“Kat? I’m back.”
“In here!” Her voice comes from the living room.
I follow the sound and stop short in the arched doorway, taking in the scene before me. She’s sitting cross-legged on the floor in front of the coffee table, surrounded by what looks like a craft store explosion. Wrapping paper is spread across the floor like a festive battlefield, along with ribbon, scissors, tape dispensers, and what appears to be nearly a dozen Christmas gifts waiting to be wrapped.
She looks up at me with a slightly frazzled expression, her hair escaping from the messy bun she’s tried to contain it in.There are faint smudges of what might be ink on her fingers, and her sweater, a soft cream-colored one that makes her skin glow, has somehow acquired a small piece of ribbon stuck to the sleeve.
“I may have gone a little overboard with my wrapping aspirations,” she admits, gesturing to the chaos surrounding her. “It’s gotten a little… out of control.”
The sight of her like this makes an unexpected emotion throb in my chest—something that feels uncomfortably close to the kind of protective affection I’ve spent years avoiding.
“I can see that.”
I set the grocery bags on the kitchen counter and pull out the caramel creamer. Kat glances over through the large doorway connecting the kitchen and living room, and her jaw drops at the sight of it. The tired frustration melts away, replaced by a level of excitement that’s honestly fucking adorable.
“Oh my god, I just ran out of that!” She scrambles to her feet, navigating through the wrapping paper minefield to reach me. “You got me more? How did you even find it? There’s only one store in town that has it!”
“Got lucky, I guess. I made a quick stop on the way home.” I shrug, deciding not to tell her that it was actuallythreequick stops to find the exact brand I know she likes.
She wraps her arms around me in a hug, catching me off guard. Her body is warm and soft against mine, fitting against my chest like she was designed to be there. She smells like almond and cinnamon, sweetness and spice, and when she pulls back to look up at me, her eyes are luminous.
Fucking hell. I’d drive to ten different stores in three different states to find that specific creamer if it would always make her smile like this.
“Thank you.” She shakes her head, looking amazed. “Really. That’s incredibly sweet of you.”
“Don’t mention it.” I clear my throat, then gesture with my chin toward the chaos in the living room. “Looks like you could use some help with all this.”
She glances back at the wrapping paper disaster zone and laughs self-deprecatingly. “Oh… yeah. That would be amazing if you don’t mind. I’m usually good at staying organized when I wrap stuff, but I got over-ambitious this year. I might have bought too many gifts.”
“Is there such a thing as too many gifts?”
“Not according to Megan and Oscar.” She grins. “Most of this stuff is for them. I’m their only aunt, so it’s my duty to spoil them.”
I laugh and quickly put away the rest of the groceries, then follow her into the living room, shrugging out of my jacket and tossing it over the back of the couch.
Settling on the floor across from her, I pick up a small rectangular box and a sheet of red paper covered in tiny Christmas trees. How hard can gift wrapping be? I’ve wrapped hockey sticks for equipment donations and handled delicate plays under pressure.
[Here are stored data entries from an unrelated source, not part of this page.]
-- ==== Sys2Proof/Machine/VecConfig.lean ====
section
/-! DEFINITION. Length and type, reinterpretation, spill frames and the vector save area: major 0x1A (R117, R124–R127,
R156–R158). -/

namespace Sys2Proof.Machine

/-! ## VSETVLI and VSETVL (R157) -/

/-- The effect of a vtype value and a request (R157): VL, dlen, VTYPE, VSTART and gd. -/
def setLength (d a : Reg) (t : Nat) (s : State) : State :=
  let f : Fmt := bitsOf t 12 9
  let lim := vlmaxOf f (2 ^ bitsOf t 8 7)
  let n := if a = 0 then lim else min (s.g a).toNat lim
  let len := if f.isBlock then 32 * ceilDiv n 32 else n
  (s.setRegs { s.regs with vl := mkVl len n, vtype := nw t, vstart := 0 }).setG d (nw n)

/-- A convoy of vector instructions ends with the last one queued: a vector configuration instruction stands after it (R28). -/
def State.closeConvoy (s : State) : State :=
  { s with cur := { s.cur with vqueue := s.cur.vqueue.modify (s.cur.vqueue.length - 1) (fun t => { t with closed := true }) } }

/-- vsetvli (R157). -/
def execVsetvli (d a : Reg) (fmt : BitVec 4) (grp tail : BitVec 2) (s : State) : Out :=
  plain .threadOnly (.vsetvli d a fmt grp tail)
    (fun s => (setLength d a (512 * fmt.toNat + 128 * grp.toNat + 32 * tail.toNat) s).closeConvoy) s

/-- Does a value of the vtype field hold a reserved code or a non-zero bit of [4:0] (R158)? -/
def vtypeBad (t : Nat) : Bool := 13 ≤ bitsOf t 12 9 || bitsOf t 6 5 == 3 || bitsOf t 4 0 != 0

/-- vsetvl (R157, R158): VTYPE_BAD on a reserved value, with nothing changed. -/
def execVsetvl (d a b : Reg) (s : State) : Out :=
  insn .threadOnly (.vsetvl d a b) (do
    let x ← getG b
    let t := wbits x 12 0
    if vtypeBad t then trap 0x48 (some x)
    modify (fun s => (setLength d a t s).closeConvoy)
    return .seq) s

/-! ## VRETAG (R117) -/

/-- The scale word of block `b` of the new group (R117): that of the old block that held its first byte; 0 where that block is
numbered 32 or more, and so has no word (DESIGN CHOICE: log entry 64). -/
def retagScale (s : State) (a : Nat) (f : Fmt) (b : Nat) : Nat :=
  let p := 32 * b * f.bits / 8
  let r := a + p / 512
  let t := (s.v r).tag
  if (tagFmt t).isBlock then
    let q := r - r % tagGroup t
    let e := (512 * (r - q) + p % 512) * 8 / (tagFmt t).bits
    if (s.v q).scaleRow then field (s.v q).scale (16 * (e / 32)) 16 else 0
  else 0

/-- Is the old scale row copied as it is (R117)? -/
def retagKeeps (s : State) (a : Nat) (f : Fmt) (g : Nat) : Bool :=
  ((List.range g).all (fun j => (s.v (a + j)).tag == mkTag f g)) && a % g == 0

/-- Member `j` of the new group (R117). -/
def retagMember (s : State) (a : Nat) (f : Fmt) (g j : Nat) : VReg :=
  let old := s.v (a + j)
  let wl := if tagGroup (s.v a).tag = g then old.wlen.toNat * (tagFmt old.tag).bits / f.bits else 4096 / f.bits
  let first := f.isBlock && j == 0
  let n := min (4096 * g / f.bits / 32) 32
  { tag := mkTag f g, tail := old.tail, wlen := BitVec.ofNat 11 wl, image := old.image, rows := old.rows,
    scaleRow := first,
    scale := if first = false then 0
      else if retagKeeps s a f g then old.scale
      else (List.range n).foldl (fun m b => putField m (16 * b) 16 (retagScale s a f b)) 0 }

/-- A register replaced, with what that leaves in VHIGH and VDIRTY: `written` tells whether a row of it, the scale row among them, is
written, or only its descriptor changes (R118, R121, R122). For VHIGH a change of descriptors alone counts as a write (DESIGN
CHOICE: log entry 76). -/
def State.replaceV (s : State) (written : Bool) (n : Nat) (r : VReg) : State :=
  let old := s.v n
  let s := s.setV n r
  let q := noteHigh s.regs n (highRow r.rows)
  s.setRegs (if r.tag ≠ old.tag ∨ (written ∧ (r.rows ≠ 0 ∨ r.scaleRow)) then { q with vdirty := q.vdirty ||| nw (2 ^ n) } else q)

/-- vretag (R117): GROUP_ALIGN for va, then vd; rows are taken for what it maps (R115). In place it writes no row but a scale row
made anew (R122). -/
def execVretag (d a : Reg) (fmt : BitVec 4) (grp : BitVec 2) (s : State) : Out :=
  vinsn 1 (.vretag d a fmt grp) (do
    let g := 2 ^ grp.toNat
    let s ← get
    if a.toNat % g ≠ 0 then trap 0x41 (some (zext a)) (zext (s.tag a))
    if d.toNat % g ≠ 0 then trap 0x41 (some (zext d)) (zext (mkTag fmt.toNat g))
    let new := (List.range g).map (fun j => (d.toNat + j, retagMember s a.toNat fmt.toNat g j))
    needRows (new.foldl (fun n e => n + newRows (s.v e.1) e.2) 0)
    let anew := Fmt.isBlock fmt.toNat && !retagKeeps s a.toNat fmt.toNat g
    modify (fun s => new.foldl (fun s e => s.replaceV (d != a || (anew && e.1 == d.toNat)) e.1 e.2) s)
    setVstart 0) s

/-! ## Frames and areas in memory (R124) -/

/-- FRAME_ALIGN unless the address is a multiple of 64 (R124); `strm` is the stream of a read (R368). -/
def frameAddress (a : Reg) (strm : Nat) : Exec Word := do
  let va ← getG a
  if va.toNat % 64 ≠ 0 then trap 0x43 (some va) 0 strm
  return va

/-- Bytes stored from `va` on as 8-byte words in the unit-stride stream, once every one of them has translated. -/
def storeBytes (va : Word) (xs : List Byte) : Exec Unit := do
  let ks := List.range (xs.length / 8)
  each ks (fun k => checkAccess false .store 1 (va + 8 * nw k) 8)
  each ks (fun k => storeNat false 1 (va + 8 * nw k) 8 (areaNat xs (8 * k) 8))
  record 1 (spanRange va.toNat xs.length false)

/-- Bytes loaded from `va` on as 8-byte words in the unit-stride stream. -/
def loadBytes (va : Word) (n : Nat) : Exec (List Byte) := do
  let ws ← eachGet (List.range (n / 8)) (fun k => loadNat false 1 (va + 8 * nw k) 8)
  return (ws.map (fun w => leBytes 8 w)).flatten

/-- An access of a frame or area: a fault leaves VSTART at 0 (R124); one that waits leaves it as it is. -/
def frameAccess {α : Type} (x : Exec α) : Exec α := do
  match ← attempt x with
  | .ok y => return y
  | .error .idle => idle
  | .error e => do setVstart 0; throw e

/-- The bytes of a spill frame of the group at `v` with recorded length `n` (R125). -/
def State.spillBytes (s : State) (v n : Nat) : List Byte :=
  let r := s.v v
  let f := tagFmt r.tag; let g := tagGroup r.tag
  let rows := ceilDiv (n * f.bits) 512
  let img := (List.range g).foldl (fun m j =>
    let r := s.v (v + j)
    m + (clearRows r.image r.rows).toNat * 2 ^ (4096 * j)) 0
  let size := 64 + 64 * rows + if f.isBlock then 64 else 0
  leBytes 1 2 ++ leBytes 1 v ++ leBytes 1 r.tag.toNat ++ leBytes 1 r.tail.toNat ++ leBytes 4 0 ++ leBytes 8 n ++
    leBytes 8 size ++ leBytes 40 0 ++ leBytes (64 * rows) (img % 2 ^ (n * f.bits)) ++
    (if f.isBlock then leBytes 64 (if r.scaleRow then r.scale.toNat else 0) else [])

/-- vspill (R125): the frame of the group at vd, under its own tag. -/
def execVspill (d a : Reg) (s : State) : Out :=
  vinsn 2 (.vspill d a) (do
    checkSource d
    let va ← frameAddress a 6
    let s ← get
    let t := s.tag d
    let n := min s.regs.len (capacity (tagFmt t) * tagGroup t)
    settleOlder
    inFlight (.vspill d a) 1 (frameAccess (storeBytes va (s.spillBytes d.toNat n)))
    setVstart 0) s

/-- vsave (R126): the vector save area; gd takes its size. -/
def execVsave (d a : Reg) (s : State) : Out :=
  insn .threadOnly (.vsave d a) (do
    let va ← frameAddress a 6
    resync
    queued 2 (.vsave d a) (do
      let xs := (← get).vareaBytes
      inFlight (.vsave d a) 1 (frameAccess (storeBytes va xs))
      setVstart 0
      putG d (nw xs.length))
    return .seq) s

/-! ## VRESTORE (R127) -/

/-- The recorded group of a spill frame: register, format, group, tail, length. -/
def frameHead (xs : List Byte) : Nat × Fmt × Nat × Nat × Nat :=
  let t := BitVec.ofNat 6 (areaNat xs 2 1)
  (areaNat xs 1 1, tagFmt t, tagGroup t, areaNat xs 3 1, areaNat xs 8 8)

/-- The size of a frame of a group's length (R125). -/
def frameSize (f : Fmt) (n : Nat) : Nat := 64 + 64 * ceilDiv (n * f.bits) 512 + if f.isBlock then 64 else 0

/-- Is the frame one VSPILL writes (R127, R375)? -/
def frameOk (xs : List Byte) : Bool :=
  let (v, f, g, tail, n) := frameHead xs
  areaNat xs 2 1 < 52 && tail ≤ 2 && v < 32 && v % g == 0 && n ≤ min (capacity f * g) 1024 &&
    areaNat xs 16 8 == frameSize f n

/-- Member `j` of a group restored from a frame (R127, R111): the rows stored are mapped, the others are not. Bytes past the recorded
length, which VSPILL writes as zero, are restored as zero whatever the frame holds (DESIGN CHOICE: log entry 75). -/
def frameMember (xs : List Byte) (j : Nat) : VReg :=
  let (_, f, g, tail, n) := frameHead xs
  let c := capacity f
  let k := min (n - j * c) c
  let body := leNat ((xs.drop (64 + 512 * j)).take (64 * ceilDiv (k * f.bits) 512))
  let first := f.isBlock && j == 0
  { tag := mkTag f g, tail := BitVec.ofNat 2 tail, wlen := BitVec.ofNat 11 k,
    image := BitVec.ofNat 4096 (body % 2 ^ (k * f.bits)), rows := rowMask f.bits 0 k, scaleRow := first,
    scale := if first then BitVec.ofNat 512 (areaNat xs (frameSize f n - 64) 64) else 0 }

/-- What a fault part way leaves in a register the area names: contents the spec does not state (R127; log entry 5). -/
def scramble (n : Nat) : Exec Unit := do
  let rows ← eachGet (List.range 8) (fun _ => drawRow)
  let wl ← drawBelow 1025
  let tail ← drawBelow 3
  let t ← drawBelow 52
  let img : BitVec 4096 := rows.zipIdx.foldl (fun m (r, k) => putField m (512 * k) 512 r.toNat) 0
  modify (fun s => s.setV n { s.v n with
    image := clearRows img (s.v n).rows, wlen := BitVec.ofNat 11 wl, tail := BitVec.ofNat 2 tail,
    tag := BitVec.ofNat 6 t })

/-- The reads of a frame or area past its first bytes: a fault leaves the registers it names unspecified (R127). -/
def restoreRead (va : Word) (n : Nat) (named : List Nat) : Exec (List Byte) := do
  match ← attempt (loadBytes va n) with
  | .ok xs => return xs
  | .error .idle => idle
  | .error e => do
    each named scramble
    setVstart 0
    throw e

/-- FRAME_BAD (R127). -/
def frameBad {α : Type} (va : Word) : Exec α := trap 0x45 (some va) 0 2

/-- The whole of a frame or area whose first bytes have been read as `head`. -/
def restoreRest (va : Word) (head : List Byte) (size : Nat) (named : List Nat) : Exec (List Byte) := do
  return head ++ (← restoreRead (va + nw head.length) (size - head.length) named)

/-- A spill frame restored (R127): its size. -/
def restoreFrame (va : Word) (head : List Byte) : Exec Nat := do
  if frameOk head = false then frameBad va
  let (v, f, g, _, n) := frameHead head
  let xs ← restoreRest va head (frameSize f n) ((List.range g).map (fun j => v + j))
  let s ← get
  let new := (List.range g).map (fun j => (v + j, frameMember xs j))
  needRows (new.foldl (fun n e => n + newRows (s.v e.1) e.2) 0)
  modify (fun s => new.foldl (fun s e => s.replaceV true e.1 e.2) s)
  setVstart 0
  return frameSize f n

/-- A vector save area restored (R127): its size. -/
def restoreArea (va : Word) (head : List Byte) : Exec Nat := do
  let desc := head ++ (← frameAccess (loadBytes (va + 64) 128))
  if vareaOk desc = false then frameBad va
  let size := areaNat desc 48 8
  let xs ← restoreRest va desc size (savedRegs (nw (areaNat desc 32 8)) (nw (areaNat desc 40 8)))
  needRows ((← get).vareaNew xs)
  modify (fun s => s.vareaLoad xs)
  return size

/-- The registers a frame or area of the kind restores (R127): those of a spill frame's group, or every one and every predicate. -/
def restoredRegs (head : List Byte) : BitVec 64 :=
  if areaNat head 0 1 = 2 then
    let (v, _, g, _, _) := frameHead head
    BitVec.ofNat 64 ((2 ^ g - 1) <<< v)
  else ~~~ BitVec.ofNat 64 (2 ^ 32)

/-- A restore takes its place in the queue as what writes the registers named in memory, to be used after its last beat (R26, R127). -/
def queuedRestore (i : Instr) (body : Exec (BitVec 64)) : Exec Unit := do
  let s ← get
  let ws ← body
  modify (fun t => t.enqueue { VToken.of 2 i s t with writes := ws, whole := true })

/-- vrestore (R127). -/
def execVrestore (d a : Reg) (s : State) : Out :=
  insn .threadOnly (.vrestore d a) (do
    let va ← frameAddress a 2
    resync
    queuedRestore (.vrestore d a) (do
      let head ← frameAccess (loadBytes va 64)
      let size ← if areaNat head 0 1 = 2 then restoreFrame va head
        else if areaNat head 0 1 = 1 then restoreArea va head else frameBad va
      putG d (nw size)
      return restoredRegs head)
    return .seq) s

end Sys2Proof.Machine
end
“This should be easy,” I say confidently, holding them up a little.
Famous last words.
If my hockey career ends, I definitely won’t be able to fall back on a job gift wrapping at Macy’s, because even though it takes me over ten minutes to wrap the damn thing, it looks like a fucking abomination. The paper is wrinkled and bunched in places, the corners look like they’ve been through a blender, and I’ve somehow managed to use approximately half a roll of tape on one small box. Hell, there’s more tape on my fingers than on the actual present.
Kat, meanwhile, has wrapped three gifts in the time it’s taken me to butcher one. Despite the mess around her, her packageslook like they belong in a magazine spread, with perfect corners, elegant ribbon work, and the kind of attention to detail that would get her promoted to head gift-wrapper at Macy’s.
“Uh…” I hold my attempt at a gift-wrapped package up, peeling some of the tape off my fingers.
“Oh!” She makes a face as if she’s trying not to laugh at my disaster. “Wow. Hm, maybe we should split this differently.”
“I can figure it out,” I say stubbornly, reaching for yet another piece of tape—as if that will fix this.
“I’m sure you can. Eventually. But at this rate, it’ll be Easter before we finish.” She scoots around the coffee table until she’s sitting beside me, close enough that our shoulders brush. The contact sends heat through my entire arm, making it hard to concentrate on anything except how fucking good she smells.
“First rule of gift wrapping,” she says in a mock-serious tone that makes me huff a laugh despite my frustration. “Measure twice, cut once.”
“I measured.”
“You measured with your eyes. That doesn’t count.” She reaches for the scissors and a fresh sheet of paper. “Watch and learn, hockey boy.”